Why?   Why a rule without “resource-id” can not be processed?   If a particular point in the context defines hierarchical relationship, it can be inferred from the context.   Rules do not need to contain that information.


What if the resource is defined as a collection of name-value pairs, none of them having any special meaning?

What if you use multiple resources at the same time?  What if there are no resources?



Rule “Allow Joe to ENTER” – for each case when action ENTER is defined, Joe is allowed – quite a normal rule.  Request is made – “Can Joe enter building A”  If “Building A” defines a hieratical structure (“sector B” being one child) response may be: “Joe may enter building A” and “Joe may enter building B”).  This can be inferred from the context.  If one want s to write a rule that apply to a hierarchy of objects – that still can be done using resource structure mapped into the XML document.   But there is no need to restrict general rule by requiring any particular attributes to be present.

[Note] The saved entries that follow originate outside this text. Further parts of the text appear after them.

-- ==== Sys2Proof/Tests/Slice0.lean ====
section
/-! SUPPORT. Tests of the model: terms that well-formedness refuses, words written out from the encoding tables of the
manual, small results taken from the manual's own examples, and for each statement with premises a state that meets them. -/

namespace Sys2Proof.Tests

set_option Elab.async false

open Sys2Proof.Machine Sys2Proof.Claims

/-! ## Well-formedness -/

/-- A command of a variant, format, modifiers and operand bits, with nothing else set. -/
def cmd (sub fmt md opnd patch : Nat) : Cmd :=
  { a := false, u := false, t := false, sub := BitVec.ofNat 8 sub, fmt := BitVec.ofNat 4 fmt, md := BitVec.ofNat 4 md,
    hmask := 0, cmask := 0, opnd := BitVec.ofNat 128 opnd, patch := BitVec.ofNat 64 patch }

/-- A request of a context and its first argument words. -/
def req (ctx w1 w2 : Nat) : Request :=
  { ctx := BitVec.ofNat 8 ctx, rsv := 0, tag := 77, args := BitVec.ofNat 448 (w1 + w2 * 2 ^ 64) }

/-- The command constructors but the vector ones, with one command. -/
def commandsA (c : Cmd) : List Instr :=
  [.cnop c, .cbump c, .cmark c, .fdRow c, .fdRowCrd c, .fdGather c, .fdBcast c, .fdBcastSplat c, .fdSkip c, .fdStore c,
   .srtCodes c, .bkClear c, .bkSum c, .bkFin c, .anLease c, .anLdw c, .anSwap c, .anMul c, .anGmul c, .anClose c,
   .anDrain c, .anFree c, .anZero c, .cpNd c, .cpGather c, .cpScatter c, .cpDec c, .cpRed c, .cpFill c, .cpPref c,
   .txSend c, .txPut c, .txPutArrive c, .txGet c, .rxPost c, .rxCancel c]

/-- The register-form vector constructors with elementwise results. -/
def commandsB (c : Cmd) : List Instr :=
  [.vadd c, .vsub c, .vmul c, .vmulh c, .vmin c, .vmax c, .vabs c, .vneg c, .vand c, .vor c, .vxor c, .vnot c, .vandn c,
   .vsll c, .vsrl c, .vsra c, .vfsh c, .vbfx c, .vbfi c, .vpopc c, .vclz c, .vcmpEq c, .vcmpNe c, .vcmpLt c, .vcmpLe c,
   .vcmpGt c, .vcmpGe c, .vpand c, .vpor c, .vpxor c, .vpnot c, .vpset c, .vsel c, .vfadd c, .vfsub c, .vfmul c, .vfma c,
   .vfms c, .vfmin c, .vfmax c, .vfabs c, .vfneg c, .vqm8 c, .vqi8 c, .vdqm8 c, .vdqi8 c, .vcvt c]

/-- The other vector constructors. -/
def commandsC (c : Cmd) : List Instr :=
  [.vredsum c, .vredmax c, .vredmin c, .vredmaxabs c, .vdot c, .vperm c, .vrot c, .vsplat c, .vld c, .vst c, .vgather c,
   .vscatter c, .vscatterAdd c, .vscatterMin c, .vscatterMax c, .vscatterFadd c, .vscatterFmaxabs c, .viota c, .vany c,
   .vall c, .vmovReg c, .vmovFromDq c, .vmovToDq c, .vmovi c]

/-- A variant that no command has is refused for each command constructor. -/
theorem test_wf_variants : [commandsA, commandsB, commandsC].all (fun f => (f (cmd 255 0 0 0 0)).all (fun i => !variantOk i)) = true := by decide +kernel

/-- `vmov` constructors with the mode of another one are refused (R283). -/
theorem test_wf_vmov_modes :
    (variantOk (.vmovReg (cmd 0 3 0 (2 ^ 80) 0)), variantOk (.vmovFromDq (cmd 0 3 0 0 0)),
      variantOk (.vmovToDq (cmd 0 3 0 (2 ^ 80) 0))) = (false, false, false) := by decide +kernel

/-- A header that fails a check of R66 is refused: the class 7, an unassigned OP, MOD bits, a format. -/
theorem test_wf_headers :
    ((cmd 0 0 0 0 0).wf 0xE0, (cmd 0 0 0 0 0).wf 0x03, (cmd 0 0 1 0 0).wf 0x00, (cmd 0 11 0 0 0).wf 0x60,
      (cmd 0 0 4 0 0).wf 0x60, (cmd 0 0 0 0 0).wf 0x6C, (cmd 0 3 0 0 0).wf 0x60) =
    (false, false, false, false, false, false, true) := by decide +kernel

/-- Hart instructions whose fields no instruction has. -/
def illFormed : List Instr :=
  [.qput 1 3 2 4, .qstatQ 1 3, .qsync 3, .tlWait 7 1, .tlRead 1 7,
   .baseInstruction (.farith .fadd 1 2 3 5), .baseInstruction (.fma .fmadd 1 2 3 4 6), .baseInstruction (.fsqrt 1 2 5),
   .baseInstruction (.fcvtToInt .w 1 2 6), .baseInstruction (.fcvtFromInt .l 1 2 5),
   .baseInstruction (.csrRead ⟨.rw, false, 1, 2, 0x8C8⟩),
   .csrWrite ⟨.rs, false, 1, 0, 0x8C8⟩, .csrWrite ⟨.rw, false, 1, 2, 0x8C0⟩,
   .rndtileWrite ⟨.rs, false, 1, 0, 0x8C0⟩, .rndtileWrite ⟨.rw, false, 1, 2, 0x8C8⟩,
   .illegalInstruction 0x00C58533]

/-- Requests and events whose fields none has. -/
def illFormedEvents : List Instr :=
  [.preemptSoft (req 0 1 0), .preemptHard (req 0 0 0), .linkEnable (req 0 0 1), .linkRetire (req 0 0 2),
   .linkRetrain (req 0 0 0), .kexitRelease 512, .tileGate 512, .tileUngate 512, .commandComplete 512 0 0,
   .patrolScrub 512 0 0, .leaseGrant 128, .leaseIdleExpiry 128, .landingComplete 64, .stageSchedulerEpoch 64,
   .kernelLoad 64, .kernelLoadComplete 64, .kernelRetire 64, .softPreemptGraceExpiry 64, .saveComplete 64,
   .releaseComplete 64, .barrowEpoch 64, .movePinWaitTimeout 64, .moveStart 64, .moveCommit 64, .installTakeMailbox 64,
   .installComplete 64 ⟨0, false, false, true⟩, .jecenLaneLost 144, .jecenLaneRestored 144, .rqtailDoorbell 16 0]

theorem test_wf_fields : [illFormed, illFormedEvents].all (fun l => l.all (fun i => !i.wf)) = true := by decide +kernel

/-! ## Words written out from the encoding tables -/

/-- Hart words of the manual's printed examples (R57, R58, R62, R115, R131, R152, R199, R200, R203, R209). -/
theorem test_decode_printed_words :
    [decodeHart 0x3FC000DB 0, decodeHart 0x0000117B 0x3DCCCCCD, decodeHart 0x0000328B 0, decodeHart 0x1600328B 0,
     decodeHart 0x000542FB 0, decodeHart 0x0255437B 0, decodeHart 0x060022FB 0, decodeHart 0x040033FB 0,
     decodeHart 0x0800507B 0] =
    [.fimmS 1 0x3FC00, .flitS 2 0x3DCCCCCD, .qstatQ 5 0, .qstatDq 5 3, .barrArrive 5 10, .barrWait 6 10 5, .tlRead 5 0,
     .wsleep 7, .tret] := by decide +kernel

/-- Hart words built field by field from R53 to R56: funct7 or immediate, rs2, rs1, funct3, rd, opcode. -/
theorem test_decode_hart_fields :
    [decodeHart (0b0000001#7 ++ 12#5 ++ 11#5 ++ 0b000#3 ++ 10#5 ++ 0b0001011#7) 0,
     decodeHart (0xFFF#12 ++ 7#5 ++ 0b001#3 ++ 15#5 ++ 0b0001011#7) 0,
     decodeHart (0x080#12 ++ 7#5 ++ 0b010#3 ++ 3#5 ++ 0b0001011#7) 0,
     decodeHart (0x010#12 ++ 7#5 ++ 0b001#3 ++ 9#5 ++ 0b0101011#7) 0,
     decodeHart (0b0000001#7 ++ 9#5 ++ 7#5 ++ 0b011#3 ++ 0b00100#5 ++ 0b0101011#7) 0,
     decodeHart (0x07#7 ++ 12#5 ++ 11#5 ++ 0b110#3 ++ 10#5 ++ 0b0101011#7) 0,
     decodeHart (13#5 ++ 0#2 ++ 12#5 ++ 11#5 ++ 0b111#3 ++ 10#5 ++ 0b0101011#7) 0,
     decodeHart (0x01#7 ++ 0#5 ++ 11#5 ++ 0b010#3 ++ 4#5 ++ 0b1111011#7) 0,
     decodeHart (0x00#7 ++ 31#5 ++ 0#5 ++ 0b011#3 ++ 0#5 ++ 0b1111011#7) 0,
     decodeHart (0x00#7 ++ 1#5 ++ 11#5 ++ 0b110#3 ++ 10#5 ++ 0b1111011#7) 0] =
    [.qput 10 1 11 12, .cset 15 7 0xFFF, .hld 3 7 0x080, .ldt 9 7 0x010, .ste 7 9 0x024, .maCas 10 11 12,
     .maAddb 10 11 12 13, .tkTake 4 11, .fenceG 31, .accrd 10 1 11] := by decide +kernel

/-- Standard words written out from RV64IMF: add, jal −4, sd, fadd.s, csrrw, ecall, ebreak, mret. -/
theorem test_decode_standard_words :
    [decodeHart 0x00C58533 0, decodeHart 0xFFDFF06F 0, decodeHart 0x00C5B823 0, decodeHart 0x00C5F553 0,
     decodeHart 0x8C859573 0, decodeHart 0x00000073 0, decodeHart 0x00100073 0, decodeHart 0x30200073 0] =
    [.baseInstruction (.alu .add 10 11 12), .baseInstruction (.jal 0 0xFFFFE), .plainStore .sd 11 12 16,
     .baseInstruction (.farith .fadd 10 11 12 7), .csrWrite ⟨.rw, false, 10, 11, 0x8C8⟩, .baseInstruction .ecall, .ebreak,
     .baseInstruction .mret] := by decide +kernel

As far as indexing goes – requirement for easy indexing is that the attribute and operation used for indexing is efficient.  Nothing else is needed.





-----Original Message-----
From: Satoshi Hada [mailto:SATOSHIH@jp.ibm.com]
Monday, January 05, 2004 4:25 PM
Subject: Re: [xacml] [Issue] How many resourceIds in request context?


>> Part of the motivation for requiring "one and only one" was based
>> on the need to index on something that would always be present.

One comment (based on Section 7.8 Hierarchical resources):

The following may be another motivation.

When a request context specifies a "scope" attribute,
I think that one and only one "resource-id" attribute
must be specified. Otherwise, we cannot process
the "scope" attribute.

In this sense, "resource-id" is special and
different from any other attributes.

Satoshi Hada
IBM Tokyo Research Laboratory

Anne Anderson <Anne.Anderson@Sun.COM>

2004/01/06 04:02

Please respond to


"'XACML'" <xacml@lists.oasis-open.org>




Re: [xacml] [Issue] How many resourceIds in request context?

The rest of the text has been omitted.